In Azure ML designer the L2 penalty did not produce same results despite using the same data and parameters. I suspected that this is because Azure ML Studio uses the FastLinearRegressor()
instead of Ridge()
from scikitlearn. So I tuned the parameters using FastLinearRegressor()

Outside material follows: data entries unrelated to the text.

-- ==== Sys2Proof/Machine/State.lean ====
section
/-! DEFINITION. The state of one engine: its five Context registers (spec 10_state.md rule R17) and its
two byte streams (30_encoding.md rules R44 and R53), and the reasons a step can stop. -/

namespace Sys2Proof.Machine

/-- PHASE, the lifecycle register (R18). Its 2-bit code 3 is unreachable and has no constructor, as
R18 allows. -/
inductive Phase where
  /-- No INIT since hardware reset (code 0). -/
  | uninit
  /-- A message is in progress (code 1). -/
  | active
  /-- The digest has been emitted (code 2). -/
  | finalized
deriving DecidableEq, Repr

/-- One engine between two commands (R11). -/
structure State where
  /-- H[0..7], the running hash state (R24). -/
  h : HashState
  /-- BUF[0..63], the block buffer, in its byte view (R22). -/
  buf : Block
  /-- TOTAL_LEN, the count of message bytes since the last INIT (R20). -/
  totalLen : BitVec 64
  /-- DIGEST_LEN, the number of digest bytes FINAL emits (R19). -/
  digestLen : BitVec 6
  /-- PHASE (R18). -/
  phase : Phase
  /-- The command stream: the bytes the host delivers that are not yet taken, oldest first, up to the
  next hardware reset (R44). -/
  commands : List Byte
  /-- The hardware resets the host applies after those bytes, oldest first, each with the bytes
  delivered after it (R109, R119). -/
  laterCommands : List (List Byte)
  /-- The response stream since the last hardware reset, oldest byte first (R53, R30). -/
  responses : List Byte
  /-- The response streams that earlier hardware resets closed, oldest first (R120). -/
  earlierResponses : List (List Byte)
deriving DecidableEq, Repr

/-- Why the engine has no step. Both are the spec's `stuck`: the host broke the duty to deliver whole
commands (R113), and the engine waits for bytes that never come. No instruction raises either. -/
inductive Fault where
  /-- Raised by the step when 1 to 3 bytes of a header are left and nothing follows. Safe: the engine
  emits nothing and changes nothing, and no claim can be proved past it. -/
  | waitsForHeader
  /-- Raised by the step when an UPDATE header is left with fewer than LEN payload bytes and nothing
  follows. Safe, for the same reason. -/
  | waitsForPayload
deriving DecidableEq, Repr

/-- Why an instruction is refused. -/
inductive Refusal where
  /-- An instruction without a meaning; raised only by a refused arm of exec, and exec has none. Safe. -/
  | notModelled (mnemonic : String)
deriving DecidableEq, Repr

/-- The engine right after hardware reset, with nothing delivered (R30, R109). PHASE and
the empty response stream are the spec's; H, BUF, TOTAL_LEN and DIGEST_LEN hold the values log entry 1
names; `commands`, `laterCommands` and `earlierResponses` start empty by log entries 8, 5 and 6. -/
def State.reset : State where
  h := Vector.replicate 8 Config.resetHashWord
  buf := Vector.replicate 64 Config.resetBufByte
  totalLen := Config.resetTotalLen
  digestLen := Config.resetDigestLen
  phase := .uninit
  commands := []
  laterCommands := []
  responses := []
  earlierResponses := []

end Sys2Proof.Machine
end

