/-- R86 to R90: with a fill of at most 55 FINAL compresses one block, the valid bytes, the marker, zeros,
and the bit length big-endian in bytes 56 to 63; with a fill of 56 or more it compresses the block of the
valid bytes, the marker and zeros, and then a block of zeros and the bit length. -/
def Obligations.FinalCompressesTheMarkedZeroFilledBlocks : Prop :=
  (∀ (s : State) (blk : Block), s.phase = .active → s.fill ≤ 55 →
    (∀ (j : Nat) (_ : j < 64), j < s.fill → blk[j] = s.buf[j]) →
    (∀ (j : Nat) (_ : j < 64), j = s.fill → blk[j] = 0x80) →
    (∀ (j : Nat) (_ : j < 64), s.fill < j → j < 56 → blk[j] = 0x00) →
    (∀ (j : Nat) (_ : j < 64), 56 ≤ j →
      blk[j].toNat = (s.totalLen.toNat * 8 % 2 ^ 64) / 2 ^ (8 * (63 - j)) % 256) →
    ∃ t, exec .final s = .next t ∧ t.h = compress s.h blk) ∧
  (∀ (s : State) (blk1 blk2 : Block), s.phase = .active → 56 ≤ s.fill →
    (∀ (j : Nat) (_ : j < 64), j < s.fill → blk1[j] = s.buf[j]) →
    (∀ (j : Nat) (_ : j < 64), j = s.fill → blk1[j] = 0x80) →
    (∀ (j : Nat) (_ : j < 64), s.fill < j → blk1[j] = 0x00) →
    (∀ (j : Nat) (_ : j < 64), j < 56 → blk2[j] = 0x00) →
    (∀ (j : Nat) (_ : j < 64), 56 ≤ j →
      blk2[j].toNat = (s.totalLen.toNat * 8 % 2 ^ 64) / 2 ^ (8 * (63 - j)) % 256) →
    ∃ t, exec .final s = .next t ∧ t.h = compress (compress s.h blk1) blk2)

/-- The padding FSM, run from F_MARK while a message is in progress, reaches its end in the state FINAL
gives (43_finalize.md section 2, the table of R85). -/
def Obligations.PaddingFsmComputesFinal : Prop :=
  ∀ s : State, s.phase = .active → ∃ t, exec .final s = .next t ∧ fsmStep^[6] (.fMark, s) = (.done, t)

/-- The padded message: its length, a multiple of 64, its zero bytes k = (55 - n) mod 64, and its number of
blocks, floor((n + 8) / 64) + 1 (43_finalize.md section 5, R93 and R94). -/
def Obligations.PaddedMessageIsWholeBlocks : Prop :=
  ∀ m : List Byte,
    ((padZeros m.length : Nat) : Int) = (55 - (m.length : Int)) % 64 ∧
    (padded m).length = m.length + 1 + padZeros m.length + 8 ∧ (padded m).length % 64 = 0 ∧
    (messageBlocks (padded m)).length = (m.length + 8) / 64 + 1

/-- Over a whole message the blocks passed to Compress are those of the padded message, in order, and FINAL
makes one of the calls, or two when the message ends in the last 8 bytes of a block (43_finalize.md
section 5, R93 and R94). -/
def Obligations.CompressCallsAreThePaddedBlocks : Prop :=
  ∀ (variant : BitVec 24) (m : List Byte) (s s1 s2 : State), m.length < 2 ^ 61 →
    exec (.init variant) s = .next s1 → exec (.update m) s1 = .next s2 →
    compressCalls (.update m) s1 ++ compressCalls .final s2 = messageBlocks (padded m) ∧
    (compressCalls .final s2).length = if m.length % 64 ≤ 55 then 1 else 2

/-- What FINAL emits for an absorbed message is the status byte and the digest of the padded message
(43_finalize.md section 5, R94; 00_scope.md R2). -/
def Obligations.FinalEmitsTheDigestOfTheMessage : Prop :=
  ∀ (v : Variant) (m : List Byte) (s : State), s.phase = .active → Absorbed v m s → m.length < 2 ^ 61 →
    ∃ t, exec .final s = .next t ∧ t.responses = s.responses ++ 0x00 :: shaDigest v m ∧ Finished v m t

/-! ## Errors -/

/-- R98 and R100: UPDATE (any LEN) and FINAL are rejected with 02 before any INIT and with 03 after FINAL.
A rejected command changes nothing but the response stream, and a rejected UPDATE still takes its whole
payload from the command stream (R99). -/
def Obligations.RejectedCommandsOnlyAnswer : Prop :=
  (∀ (s : State) (i : Instr), (i = .final ∨ ∃ data, i = .update data) →
    (s.phase = .uninit → exec i s = .next { s with responses := s.responses ++ [0x02] }) ∧
    (s.phase = .finalized → exec i s = .next { s with responses := s.responses ++ [0x03] })) ∧
  (∀ (s : State) (hdr : Word) (data rest : List Byte), hdr.toNat = 2 * 2 ^ 24 + data.length → data.length < 2 ^ 24 →
    s.commands = be32Bytes hdr ++ (data ++ rest) →
    (s.phase = .uninit → step s = .next { s with commands := rest, responses := s.responses ++ [0x02] }) ∧
    (s.phase = .finalized → step s = .next { s with commands := rest, responses := s.responses ++ [0x03] }))

/-- R97: a reserved header, in every phase, is a 4-byte command with no payload and is answered 01; the
engine's registers keep their values. -/
def Obligations.ReservedHeaderIsAnsweredIllegal : Prop :=
  ∀ (s : State) (hdr : Word) (rest : List Byte), s.commands = be32Bytes hdr ++ rest →
    ((hdr.toNat / 2 ^ 24 ≠ 1 ∧ hdr.toNat / 2 ^ 24 ≠ 2 ∧ hdr.toNat / 2 ^ 24 ≠ 3) ∨
      (hdr.toNat / 2 ^ 24 = 3 ∧ hdr.toNat % 2 ^ 24 ≠ 0)) →
    step s = .next { s with commands := rest, responses := s.responses ++ [0x01] }

/-- R53: the response to each command and to a reserved header: one status byte, followed by exactly
DIGEST_LEN digest bytes when FINAL is accepted; INIT is never rejected. The premise is that DIGEST_LEN holds a legal value while a
message is in progress, which the invariant gives. -/
def Obligations.ResponsesHaveTheirForm : Prop :=
  (∀ (i : Instr) (s t : State), (s.phase = .active → s.digestLen = 28 ∨ s.digestLen = 32) →
    exec i s = .next t → ∃ r, t.responses = s.responses ++ r ∧
    match i with
    | .init _ => r = [0x00]
    | .update _ => if s.phase = .active then r = [0x00] else r = [0x02] ∨ r = [0x03]
    | .final =>
      if s.phase = .active then ∃ d, r = 0x00 :: d ∧ d.length = s.digestLen.toNat else r = [0x02] ∨ r = [0x03]) ∧
  (∀ s t : State, answerReserved s = .next t → t.responses = s.responses ++ [0x01])

/-- Every command is answered, in every state, and takes no further byte of the command stream: its
response is appended and nothing emitted before is touched (20_memory.md section 6, R41; 60_exceptions.md R95). -/
def Obligations.EveryCommandIsAnswered : Prop :=
  ∀ (i : Instr) (s : State), ∃ t r, exec i s = .next t ∧ t.responses = s.responses ++ r ∧ r ≠ [] ∧
    t.commands = s.commands ∧ t.laterCommands = s.laterCommands ∧ t.earlierResponses = s.earlierResponses

/-! ## Lifecycle -/

/-- The PHASE transitions of every command, of a reserved header and of hardware reset, and PHASE's codes
(10_state.md section 2, the table of R18). -/
def Obligations.PhaseFollowsTheLifecycle : Prop :=
  (∀ (variant : BitVec 24) (s t : State), exec (.init variant) s = .next t → t.phase = .active) ∧
  (∀ (data : List Byte) (s t : State), exec (.update data) s = .next t → t.phase = s.phase ∧
    (s.phase = .uninit → t.responses = s.responses ++ [0x02]) ∧
    (s.phase = .finalized → t.responses = s.responses ++ [0x03])) ∧
  (∀ s t : State, exec .final s = .next t →
    (s.phase = .uninit → t.phase = .uninit ∧ t.responses = s.responses ++ [0x02]) ∧
    (s.phase = .active → t.phase = .finalized) ∧
    (s.phase = .finalized → t.phase = .finalized ∧ t.responses = s.responses ++ [0x03])) ∧
  (∀ s t : State, answerReserved s = .next t → t.phase = s.phase) ∧
  (∀ next later s, (hardwareReset next later s).phase = .uninit) ∧
  Phase.code .uninit = 0 ∧ Phase.code .active = 1 ∧ Phase.code .finalized = 2

/-- R19: only INIT writes DIGEST_LEN, 28 or 32, and FINAL emits that many digest bytes. (A hardware reset
leaves it without a value, R30; log entry 1.) -/
def Obligations.OnlyInitWritesDigestLen : Prop :=
  (∀ (i : Instr) (s t : State), (∀ variant, i ≠ .init variant) → exec i s = .next t → t.digestLen = s.digestLen) ∧
  (∀ s t : State, answerReserved s = .next t → t.digestLen = s.digestLen) ∧
  (∀ (variant : BitVec 24) (s t : State), exec (.init variant) s = .next t →
    (variant = 224 → t.digestLen = 28) ∧ (variant ≠ 224 → t.digestLen = 32)) ∧
  (∀ s : State, s.digestLen = 28 ∨ s.digestLen = 32 → (digest s).length = s.digestLen.toNat)

/-- The state after reset: UNINIT with an empty response stream, which the spec gives (10_state.md section 7,
70_reset_and_hazards.md section 1), and three clauses that are the model's choice: nothing delivered
(log entry 8), no reset pending (log entry 5) and no closed response stream (log entry 6). -/
def Obligations.ResetStateIsUninit : Prop :=
  State.reset.phase = .uninit ∧ State.reset.responses = [] ∧ State.reset.earlierResponses = [] ∧
  State.reset.commands = [] ∧ State.reset.laterCommands = []

/-- INIT starts the empty message of its variant, and an accepted UPDATE extends the message by its payload
(42_update.md section 3, the spec's own inference at R82; 10_state.md section 6). -/
def Obligations.UpdateExtendsTheMessage : Prop :=
  (∀ (variant : BitVec 24) (s t : State), exec (.init variant) s = .next t →
    Absorbed (selectVariant (variantOperand variant)) [] t) ∧
  (∀ (v : Variant) (m data : List Byte) (s t : State), s.phase = .active → Absorbed v m s →
    exec (.update data) s = .next t → t.phase = .active ∧ Absorbed v (m ++ data) t)

/-- The invariant holds after reset. -/
def Obligations.InvAtReset : Prop := State.reset.Inv

/-- Every step keeps the invariant: while a message is in progress the registers are those of some absorbed
message, and after FINAL those of some finished one (10_state.md section 6, R29). -/
def Obligations.StepKeepsInv : Prop :=
  ∀ s t : State, s.Inv → step s = .next t → t.Inv

/-- The invariant gives DIGEST_LEN its legal values (10_state.md section 2, R17 and R19). -/
def Obligations.InvGivesLegalDigestLen : Prop :=
  ∀ s : State, s.Inv → s.phase ≠ .uninit → s.digestLen = 28 ∨ s.digestLen = 32

/-! ## Steps and runs -/

/-- A step runs the decoded command, with its bytes taken from the command stream (00_scope.md R11,
30_encoding.md R44). -/
def Obligations.StepRunsTheDecodedCommand : Prop :=
  ∀ (s : State) (i : Instr) (rest : List Byte), decode s.commands = .command i rest →
    step s = exec i { s with commands := rest }

/-- With nothing delivered the engine waits and changes no state (60_exceptions.md section 7). -/
def Obligations.IdleEngineChangesNothing : Prop :=
  ∀ s : State, s.commands = [] → s.laterCommands = [] → step s = .next s

/-- A partly delivered command with nothing after it has no step; the two faults are this model's form of
the spec's hang (70_reset_and_hazards.md section 3, 93_implementation_defined.md V6; log entry 4). -/
def Obligations.PartialCommandHangs : Prop :=
  ∀ s : State, s.laterCommands = [] →
    (0 < s.commands.length → s.commands.length < 4 → step s = .fault .waitsForHeader) ∧
    (∀ (hdr : Word) (sent : List Byte), hdr.toNat / 2 ^ 24 = 2 → sent.length < hdr.toNat % 2 ^ 24 →
      s.commands = be32Bytes hdr ++ sent → step s = .fault .waitsForPayload)

/-- Hardware reset takes effect when no whole command is left before it: PHASE becomes UNINIT, nothing is
emitted or lost of what the host observed, a partly delivered command is dropped, and the next byte is
the first of a header (70_reset_and_hazards.md section 1). When the reset takes effect and how the closed
response stream is kept are this model's forms (log entries 5 and 6). The values the other registers take are this
model's choice (log entry 1) and are not stated. -/
def Obligations.HardwareResetDropsAPartialCommand : Prop :=
  ∀ (s : State) (next : List Byte) (later : List (List Byte)), s.laterCommands = next :: later →
    (s.commands.length < 4 ∨ ∃ (hdr : Word) (sent : List Byte), hdr.toNat / 2 ^ 24 = 2 ∧
      sent.length < hdr.toNat % 2 ^ 24 ∧ s.commands = be32Bytes hdr ++ sent) →
    ∃ t, step s = .next t ∧ t.phase = .uninit ∧ t.observation = s.observation ∧ t.responses = [] ∧
      t.commands = next ∧ t.laterCommands = later

/-- No value the spec leaves open is ever seen: two states that agree on what is specified stop alike, or
step to states that again agree, responses included (10_state.md sections 2 and 7, R23 and R30;
43_finalize.md section 4). -/
def Obligations.UnspecifiedValuesAreNeverSeen : Prop :=
  ∀ s t : State, SameSpecified s t →
    (∃ s' t', step s = .next s' ∧ step t = .next t' ∧ SameSpecified s' t') ∨
    (∃ f, step s = .fault f ∧ step t = .fault f)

from nimbusml. The optimal L2 was 0.04 to 0.06. This showed improvement over the OLS Regression in AzureML Studio. RMSE over test set dropped from 355 to 345. Not a significant drop but if linear regresison is needed, Ridge will generalize better than Linear Regression.
My takeaways are :
 Azure ML Studio offers Ridge Regression which can provide better results over Linear Regression when features have multicollinearity
 Azure ML Studio does not offer tuning or gridsearching the L2 penalty. This has to be done either by running multiple experiments in the Studio or in external notebook.

FastLinearRegressor()
does not offer Lasso Regression directly but by adjusting thel1_threshold
parameter we can run Lasso or ElasticNet Regression. This will achieve a compromise between Lasso and Ridge. Lasso or ElasticNet are not available in the Studio.  By default
FastLinearRegressor()
normalizes the data, it's not clear from the documentation if thats the default behaviour in Studio when L2 penalty is used.  The hyperparameters tuned in sklearn do not directly work in Studio. Be sure tune them in Studio.